Малта поспешно отвела взгляд. Сатрап, кажется, ничуть не заметил ее отвращения.
– Почему до сих пор не несут воду? – спросил он капризно. – Малта, ну-ка ступай, выясни, в чем задержка!
Малта не успела ответить отказом – в раму палатки вежливо постучали. Девушка поднялась, кляня себя за сдачу позиций. Откинулся дверной клапан, вошел юнга. Он ногами пихал перед собой большую деревянную лохань и нес в руках два ведерка воды. Все это парнишка поставил на пол – и так уставился на сатрапа, словно ему, как и Малте, ни разу не доводилось видеть голого мужчину. Малта даже задумалась, что могло столь изумить юного калсидийца. Нездоровая бледность державного тела? Его вялая стройность, столь отличная от жилистой худобы справного моряка? Право слово, даже братишка Сельден выглядел более крепким и физически развитым, чем сатрап.
Следом за юнгой в палатку вошел матрос с подносом еды. Оглядевшись, он вручил поднос Малте, не забыв, впрочем, показать красноречивым кивком, что еда предназначалась для Кикки. И вышел вон вместе с юнгой.
– Подай ей еду, – сказал сатрап. Наверное, он заметил, как Малта пожирает глазами воду, галеты и жиденький бульон на подносе. – Потом иди сюда и наливай воду!
Сказав так, он забрался в неглубокую лохань, опустился на корточки и стал ждать. Малта одарила его взглядом, полным молчаливой ненависти. Выбор у нее был небогатый, и она это понимала.
Она подошла к Кикки и опустила поднос подлее нее на пол. Молодая женщина потянулась было за галетой, но, так и не взяв, опустила голову на руки и закрыла глаза.
– Я так устала… – хрипло прошептала она.
Малта присмотрелась и заметила свежую кровь в уголке ее рта. Она поспешно опустилась на колени рядом с Подругой.
– Сколько речной воды ты выпила? – спросила она.
Кикки лишь испустила глубокий вздох и осталась лежать неподвижно. Малта робко притронулась к ее руке. Ответного движения не было.

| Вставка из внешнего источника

-- ==== Sys2Proof/Tests/Slice0.lean ====
section
/-! SUPPORT. The model's own tests: ill-formed terms refused, words decoded, one step of each command against the vectors of
spec/95_test_vectors.md, and for each obligation with hypotheses a state and operands that meet them. -/

namespace Sys2Proof.Tests

open Sys2Proof Sys2Proof.Machine

/-! ### Ill-formed terms, one per check of spec/30_encoding.md R74 -/

theorem test_illFormed_register : Instr.wellFormed (.rdreg 0x7F) = false ∧ Instr.wellFormed (.rdreg 0x01) = false := by decide
theorem test_illFormed_codeLength : Instr.wellFormed (.ctSet 0x61 0 []) = false := by decide
theorem test_illFormed_codeByteCount : Instr.wellFormed (.ctSet 0x61 9 [0xAA]) = false := by decide
theorem test_illFormed_padding : Instr.wellFormed (.ctSet 0x61 3 [0xB0]) = false := by decide
theorem test_illFormed_leafIndex : Instr.wellFormed (.treeLeaf 511 0x41) = false := by decide
theorem test_illFormed_intIndex : Instr.wellFormed (.treeInt 511 0 0) = false := by decide
theorem test_illFormed_intLeft : Instr.wellFormed (.treeInt 0 511 0) = false := by decide
theorem test_illFormed_intRight : Instr.wellFormed (.treeInt 0 0 0xFFFF) = false := by decide
theorem test_illFormed_rootIndex : Instr.wellFormed (.treeRoot 0xFFFF) = false := by decide
theorem test_illFormed_bit : Instr.wellFormed (.decBit 2) = false := by decide
theorem test_illFormed_bitCount : Instr.wellFormed (.decByte 0 0) = false ∧ Instr.wellFormed (.decByte 0 9) = false := by decide

/-! ### Words written out from spec/30_encoding.md R61 and R63 -/

theorem test_decode_nop : decode [0b00000000] = .command .nop 1 := by decide
theorem test_decode_reset : decode [0b00000001] = .command .reset 1 := by decide
theorem test_decode_rdreg : decode [0b00000010, 0b00100101] = .command (.rdreg 0x25) 2 := by decide
theorem test_decode_encInit : decode [0b00010000] = .command .encInit 1 := by decide
theorem test_decode_ctClear : decode [0b00010001] = .command .ctClear 1 := by decide
theorem test_decode_ctSet : decode [0b00010010, 0b00000000, 0b00001001, 0b10101010, 0b10000000, 0xFF] =
    .command (.ctSet 0 9 [0xAA, 0x80]) 5 := by decide
theorem test_decode_encSym : decode [0b00010011, 0b01100001] = .command (.encSym 0x61) 2 := by decide
theorem test_decode_encFlush : decode [0b00010100] = .command .encFlush 1 := by decide
theorem test_decode_decInit : decode [0b00100000] = .command .decInit 1 := by decide
theorem test_decode_treeClear : decode [0b00100001] = .command .treeClear 1 := by decide
theorem test_decode_treeLeaf : decode [0b00100010, 0b00000001, 0b11111110, 0b01000001] =
    .command (.treeLeaf 510 0x41) 4 := by decide
theorem test_decode_treeInt : decode [0b00100011, 0b00000001, 0b11111110, 0b00000001, 0b00000000, 0b00000001, 0b00101100] =
    .command (.treeInt 510 256 300) 7 := by decide
theorem test_decode_treeRoot : decode [0b00100100, 0b00000001, 0b00000010] = .command (.treeRoot 258) 3 := by decide
theorem test_decode_decBit : decode [0b00100101, 0b00000001] = .command (.decBit 1) 2 := by decide
theorem test_decode_decByte : decode [0b00100110, 0b01111000, 0b00000110] = .command (.decByte 0x78 6) 3 := by decide
theorem test_decode_decEnd : decode [0b00100111] = .command .decEnd 1 := by decide

/-- Vectors X5, X6, X7, X10, X13, X15, X16, X18, X20. -/
theorem test_decode_verdicts :
    decode (0x12 :: 0x00 :: 0xFF :: List.replicate 32 0xFE) = .command (.ctSet 0 255 (List.replicate 32 0xFE)) 35 ∧
    decode [0x12, 0x61, 0x00] = .illegal 0x12 3 ∧ decode [0x12, 0x61, 0x03, 0xB0] = .illegal 0x12 4 ∧
    decode [0x23, 0x00, 0x00, 0x01, 0xFF, 0x00, 0x00] = .illegal 0x23 7 ∧ decode [0x24, 0xFF, 0xFF] = .illegal 0x24 3 ∧
    decode [0x26, 0x00, 0x09] = .illegal 0x26 3 ∧ decode [0x1F] = .illegal 0x1F 1 ∧
    decode [0x12, 0x61, 0x09, 0xAA] = .incomplete ∧ decode [] = .incomplete ∧ decode [0xFF, 0x00] = .illegal 0xFF 1 := by
  decide

/-- The opcode table numbers the first byte as the low bits. -/
theorem test_tableWord : decodeTableWord 56 0x2C01_0001_FE01_23 = some (.treeInt 510 256 300) := by decide

/-- A loaded word is what the next step runs. -/
theorem test_withFetchWord : step (State.reset.withFetchWord 16 0x6113) = exec (.encSym 0x61) State.reset := by rfl

/-! ### One step of each command -/

/-- What a command leaves: the state after it. -/
def after (i : Instr) (s : State) : Option State :=
  match exec i s with
  | .next t => some t
  | .fault _ => none
  | .refused _ => none

def withEnc (e : Enc) : State := { State.reset with enc := e }
def withDec (d : Dec) : State := { State.reset with dec := d }

/-- The response of the command just executed. -/
def lastResponse (s : State) : Option (Nat × Nat) := s.responses.getLast?.map fun r => (r.code.toNat, r.info.toNat)

def treeB : Table Node := [(0, .internal 1 2), (1, .leaf 0x61), (2, .leaf 0x62)]
def decB : Dec := { Dec.reset with tree := treeB, root := ⟨true, 0⟩ }
/-- Tree A of the vectors: `"ana are mere"`. -/
def treeA : Table Node :=
  [(0, .internal 1 6), (1, .internal 2 5), (2, .internal 3 4), (3, .leaf 0x6D), (4, .leaf 0x6E), (5, .leaf 0x61),
   (6, .internal 7 8), (7, .leaf 0x65), (8, .internal 9 10), (9, .leaf 0x20), (10, .leaf 0x72)]
def decA : Dec := { Dec.reset with tree := treeA, root := ⟨true, 0⟩ }
def decS : Dec := { Dec.reset with tree := [(0, .leaf 0x61)], root := ⟨true, 0⟩ }
def encError : Enc := { Enc.reset with st := .error, ecode := 2, einfo := 0x61 }
def decError : Dec := { decA with st := .error, ecode := 3, einfo := 3, mid := true, node := 6, bitcnt := 3, out := [0x61] }
def encDone : Enc := { Enc.reset with st := .done, bitlen := 30, out := [0x4B, 0x9F, 0x61, 0x78] }
def decDone : Dec := { decA with st := .done, bitcnt := 2, out := [0x61] }
/-- Vector EN7's start. -/
def encMid : Enc := { Enc.reset with ct := [(0x6E, ⟨[false, false, true]⟩)], bitlen := 2, fill := 2, acc := 0x40 }
/-- Vector EN16's start, with the table of EN17. -/
def encFull : Enc :=
  { Enc.reset with ct := [(0x61, ⟨[false, true]⟩), (0x62, ⟨[true]⟩)], bitlen := 0xFFFFFFFFFFFFFFFE, fill := 6 }

/-- S1, S8. -/
theorem test_nop : (after .nop { withEnc encError with dec := decError }).map lastResponse = some (some (0, 0)) := by decide
/-- S3. -/
theorem test_reset : (after .reset { withEnc encError with dec := decError, cmderr := true }) =
    some { State.reset with responses := [⟨0, 0⟩] } := by decide
/-- S4, S5. -/
theorem test_rdreg : (after (.rdreg 0x24) (withDec { Dec.reset with root := ⟨true, 510⟩ })).map lastResponse = some (some (0, 0x81FE)) ∧
    (after (.rdreg 0x13) (withEnc { Enc.reset with fill := 7, acc := 0xDC })).map lastResponse = some (some (0, 0x7DC)) := by decide
/-- S6, S7. -/
theorem test_rdreg_status : (after (.rdreg 0x20) (withDec decError)).map lastResponse = some (some (0, 0x306)) ∧
    (after (.rdreg 0x7F) State.reset).map (fun t => (t.cmderr, lastResponse t)) = some (true, some (5, 2)) := by decide
/-- EN12. -/
theorem test_encInit : (after .encInit (withEnc { encError with ct := encMid.ct })).map (fun t => t.enc) =
    some { Enc.reset with ct := encMid.ct } := by decide
/-- EN19. -/
theorem test_ctClear : (after .ctClear (withEnc encMid)).map (fun t => t.enc) = some { encMid with ct := [] } := by decide
/-- EN2: an earlier entry is replaced whole. -/
theorem test_ctSet : (after (.ctSet 0x61 3 [0xE0]) (withEnc { Enc.reset with ct := [(0x61, ⟨[false]⟩)] })).map
    (fun t => t.enc.ct) = some [(0x61, ⟨[true, true, true]⟩)] := by decide
/-- EN4, at one byte: a set padding bit. -/
theorem test_ctSet_padding : (after (.ctSet 0 7 [0xFF]) State.reset).map (fun t => (t.enc.ct, t.cmderr, lastResponse t)) =
    some ([], true, some (5, 0x12)) := by decide
/-- EN7. -/
theorem test_encSym : (after (.encSym 0x6E) (withEnc encMid)).map
    (fun t => (t.enc, lastResponse t)) = some ({ encMid with bitlen := 5, fill := 5, acc := 0x48 }, some (0, 5)) := by decide
/-- EN9: a byte leaves in the middle of a code word. -/
theorem test_encSym_byte : (after (.encSym 0x65) (withEnc
    { Enc.reset with ct := [(0x65, ⟨[true, false]⟩)], bitlen := 15, fill := 7, acc := 0x9E, out := [0x4B] })).map
    (fun t => (t.enc.out, t.enc.fill, t.enc.acc, lastResponse t)) = some ([0x4B, 0x9F], 1, 0, some (0, 17)) := by decide
/-- The flush of program P2's stream. -/
theorem test_encFlush : (after .encFlush (withEnc
    { Enc.reset with bitlen := 30, fill := 6, acc := 0x78, out := [0x4B, 0x9F, 0x61] })).map (fun t => (t.enc, lastResponse t)) =
    some (encDone, some (0, 30)) := by decide
/-- EN15: nothing is appended at a byte boundary. -/
theorem test_encFlush_boundary : (after .encFlush (withEnc { Enc.reset with bitlen := 16, out := [0xAF, 0xF0] })).map
    (fun t => (t.enc.out, t.enc.st, lastResponse t)) = some ([0xAF, 0xF0], .done, some (0, 16)) := by decide
/-- DE22. -/
theorem test_decInit : (after .decInit (withDec decError)).map (fun t => t.dec) = some decA := by decide
/-- DE16: the tree is cleared in mid-stream. -/
theorem test_treeClear : (after .treeClear (withDec { decB with bitcnt := 1, out := [0x61] })).map (fun t => t.dec) =
    some { Dec.reset with bitcnt := 1, out := [0x61] } := by decide
/-- DE15: an internal entry is overwritten by a leaf. -/
theorem test_treeLeaf : (after (.treeLeaf 1 0x7A) (withDec { Dec.reset with tree := [(1, .internal 3 4)] })).map
    (fun t => t.dec.tree) = some [(1, .leaf 0x7A)] := by decide
/-- R133's example. -/
theorem test_treeInt : (after (.treeInt 0 1 6) State.reset).map (fun t => t.dec.tree) = some [(0, .internal 1 6)] := by decide
/-- DE23. -/
theorem test_treeRoot : (after (.treeRoot 5) (withDec { decA with mid := true, node := 6 })).map
    (fun t => (t.dec.root, t.dec.node, t.dec.mid)) = some (⟨true, 5⟩, 6, true) := by decide
/-- DE2. -/
theorem test_decBit : (after (.decBit 1) (withDec { decA with node := 1, mid := true, bitcnt := 1 })).map
    (fun t => (t.dec.out, t.dec.node, t.dec.mid, t.dec.bitcnt)) = some ([0x61], 0, false, 2) := by decide
/-- DE14. -/
theorem test_decBit_invalid : (after (.decBit 1) (withDec { Dec.reset with tree := [(0, .internal 1 2)], root := ⟨true, 0⟩ })).map
    (fun t => (t.dec.st, t.dec.mid, t.dec.bitcnt, lastResponse t)) = some (.error, false, 0, some (6, 2)) := by decide
/-- DE3. -/
theorem test_decByte : (after (.decByte 0x4B 8) (withDec decA)).map
    (fun t => (t.dec.out, t.dec.bitcnt, t.dec.node, t.dec.mid)) = some ([0x61, 0x6E, 0x61], 8, 6, true) := by decide
/-- DE17: the bits before the failing one keep their effect. -/
theorem test_decByte_fails : (after (.decByte 0x10 8) (withDec decS)).map
    (fun t => (t.dec.st, t.dec.out, t.dec.bitcnt, lastResponse t)) =
    some (.error, [0x61, 0x61, 0x61], 3, some (3, 3)) := by decide
/-- DE4. -/
theorem test_decEnd_mid : (after .decEnd (withDec { decA with mid := true, node := 6, bitcnt := 8 })).map
    (fun t => (t.dec.st, t.dec.ecode, t.dec.einfo, lastResponse t)) = some (.error, 3, 8, some (3, 8)) := by decide
/-- DE10. -/
theorem test_decEnd : (after .decEnd (withDec decA)).map (fun t => (t.dec.st, lastResponse t)) = some (.done, some (0, 0)) := by decide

– Хватит с ней возиться, – сказал сатрап. – Иди сюда и лей воду!
Малта бросила тоскливый взгляд на еду. Схватила чашку с бульоном и одним глотком выпила половину. Вкуса она не заметила, но жидкость, напоенная животворным теплом, бальзамом пролилась в желудок. Малта отломила кусок галеты и сунула в рот. Галета была сухая и жесткая, но это была пища! Пища! Она принялась жадно жевать.
– Повинуйся! – рявкнул сатрап. – Не то сейчас позову матроса, который на тебя глаз положил!
Малта не двинулась с места. Дожевав галету, она взяла плоскую бутыль с водой и отпила, оставляя опять-таки половину для Кикки. Съесть и выпить больше было бы нечестно. Потом она оглянулась на сатрапа. Тот все так же сидел голяком в лохани. Всклокоченные волосы и обожженное ветром лицо производили странное впечатление. Казалось, эта голова не может принадлежать тощему и бледному телу.
– Знаешь, на кого ты сейчас похож? – осведомилась она. – На ощипанного цыпленка на сковородке. Вот на кого.
Физиономия джамелийского самодержца покрылась красными пятнами.
– Да как ты смеешь надо мной насмехаться? Я – сатрап всея Джамелии! Я твой владыка! Я…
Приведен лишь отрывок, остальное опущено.